THE LATEST STATEWIDE population estimates provide another reminder to policy makers and elected officials across California that they must plan with caution — that budgeting to spend every penny in the coffers is irresponsible and risky.

In years past, we planned as if income tax revenues, driven by capital gains, would continue to soar; that property tax values, driven by housing prices, were limitless; that returns on public investments, driven by the stock market, could only go up. And that demand for services, driven by population increases, would continue rise steadily and consistently.

Using those assumptions, public agencies floated bonds to build new facilities, hired new staff, negotiated generous government worker wages and promised benefits and pension to employees that were unmatched in the private sector. We're now seeing that the financial house was built on an unstable foundation that has started to crumble and threatens to bring down the entire structure.

There is much pain ahead. Jobs will be cut and services curtailed, hurting the neediest among us the most. Salaries must be trimmed. Benefits must be brought under control. Sadly, much of the cost is being irresponsibly pushed off through borrowing onto the next generation.

This was avoidable. If only our leaders had remembered during the good times that we need to set aside money for a rainy day. If only they had heeded warnings that the economy could slip; tax revenues could falter; the housing and stock markets could tank; and, yes, as we saw this month from the state Department of Finance, even population growth could slow.

Statewide, the population growth rate reached 1.8 percent annually at the start of the decade. But for four consecutive years now, it has hovered at 1.0 to 1.1 percent.

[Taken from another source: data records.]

-- ==== Sys2Proof/Machine/HostPort.lean ====
section
/-! DEFINITION. The host and the management complex: the command rings and every request on them, PCIe accesses, signatures, SPDM, start-up,
and writes to registers from outside the programs (15 R404, R406; 16 R430; 17 R433 to R439). -/

namespace Sys2Proof.Machine
open Sys2Proof

/-! ## Endpoints (16 R430; 17 R437) -/

/-- A ring of n slots that both copy-job paths of R23 take, in HBM or DDR pages of the context. -/
def ringCheck (s : State) (ctx : W16) (va n : Nat) : Chk Unit := do
  let ps ← s.seqRange ctx false .jobRead va (64 * n)
  let qs ← s.seqRange ctx false .jobWrite va (64 * n)
  need ((ps ++ qs).all fun p => p.place.mt = 1 || p.place.mt = 2) (.trap .permission (vaInfo 0x15 va))

/-- The rings and the peer table of a new endpoint, in this order. -/
def endpointCheck (s : State) (e : Endpoint) : Chk Unit := do
  ringCheck s e.ctx e.sendVa.toNat e.sendSlots
  ringCheck s e.ctx e.recvVa.toNat e.recvSlots
  let _ ← s.seqRange e.ctx false .jobRead e.peerVa.toNat (peerBytes * e.peers)

/-- An endpoint is created; a page that only delays holds the request. DESIGN CHOICE (log 96). -/
def State.createEndpoint (s : State) (seq : W32) (ctx : W16) (logSend logRecv : Nat) (sendVa recvVa peerVa : W64) (peers : Nat) : State :=
  s.whole fun s => s.serve seq fun s =>
    if logSend > 6 || logRecv > 6 || peers = 0 || peers > 65536 then s.reply 0x010 2 0 []
    else match (List.range 1024).find? fun i => (s.endpoint? i).isNone with
    | none => s.reply 0x010 1 0 []
    | some id =>
      let e : Endpoint := { ctx := ctx, sendVa := sendVa, sendSlots := 2 ^ (logSend + 6), recvVa := recvVa, recvSlots := 2 ^ (logRecv + 6),
                            peerVa := peerVa, peers := peers }
      match endpointCheck s e with
      | .ok _ => (s.putEndpoint id e).reply 0x010 0 id []
      | .error h => (s.met h).reply 0x010 1 0 []

def execEndpointCreate (seq : W32) (ctx : W16) (logSend : BitVec 4) (logRecv : BitVec 4) (sendVa : W64) (recvVa : W64) (peerVa : W64)
    (peers : BitVec 17) (s : State) : Out :=
  .next (s.createEndpoint seq ctx logSend.toNat logRecv.toNat sendVa recvVa peerVa peers.toNat)

/-- Answered once every posted descriptor has its record. DESIGN CHOICE (log 96). -/
def State.destroyEndpoint (s : State) (seq : W32) (ctx : W16) (id : Nat) : State :=
  s.serve seq fun s =>
    match s.endpoint? id with
    | some e =>
      if e.ctx = ctx && e.destroying.isNone then answerDestroyed (s.putEndpoint id { e with destroying := some seq }) id
      else s.reply 0x011 1 0 []
    | none => s.reply 0x011 1 0 []

def execEndpointDestroy (seq : W32) (ctx : W16) (id : BitVec 10) (s : State) : Out := .next (s.destroyEndpoint seq ctx id.toNat)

Cities that had experienced monstrous population increases in past years — such as Brentwood, Hercules, Oakley, San Ramon and Dublin — saw growth slow to a trickle.

Meanwhile, more established cities like Oakland, Berkeley, Richmond, Fremont, Hayward, Redwood City, San Mateo and Daly City have maintained very small, but relatively stable population growth.

It should all serve as a reminder that, just as most of us at any time could lose our source of income and should maintain savings accordingly, so too are our public agencies vulnerable to major swings in revenues.

Our local leaders should keep solid reserves on hand to buffer against the downturns and resist the temptation to commit to programs, salaries and benefits that are only sustainable when times are good.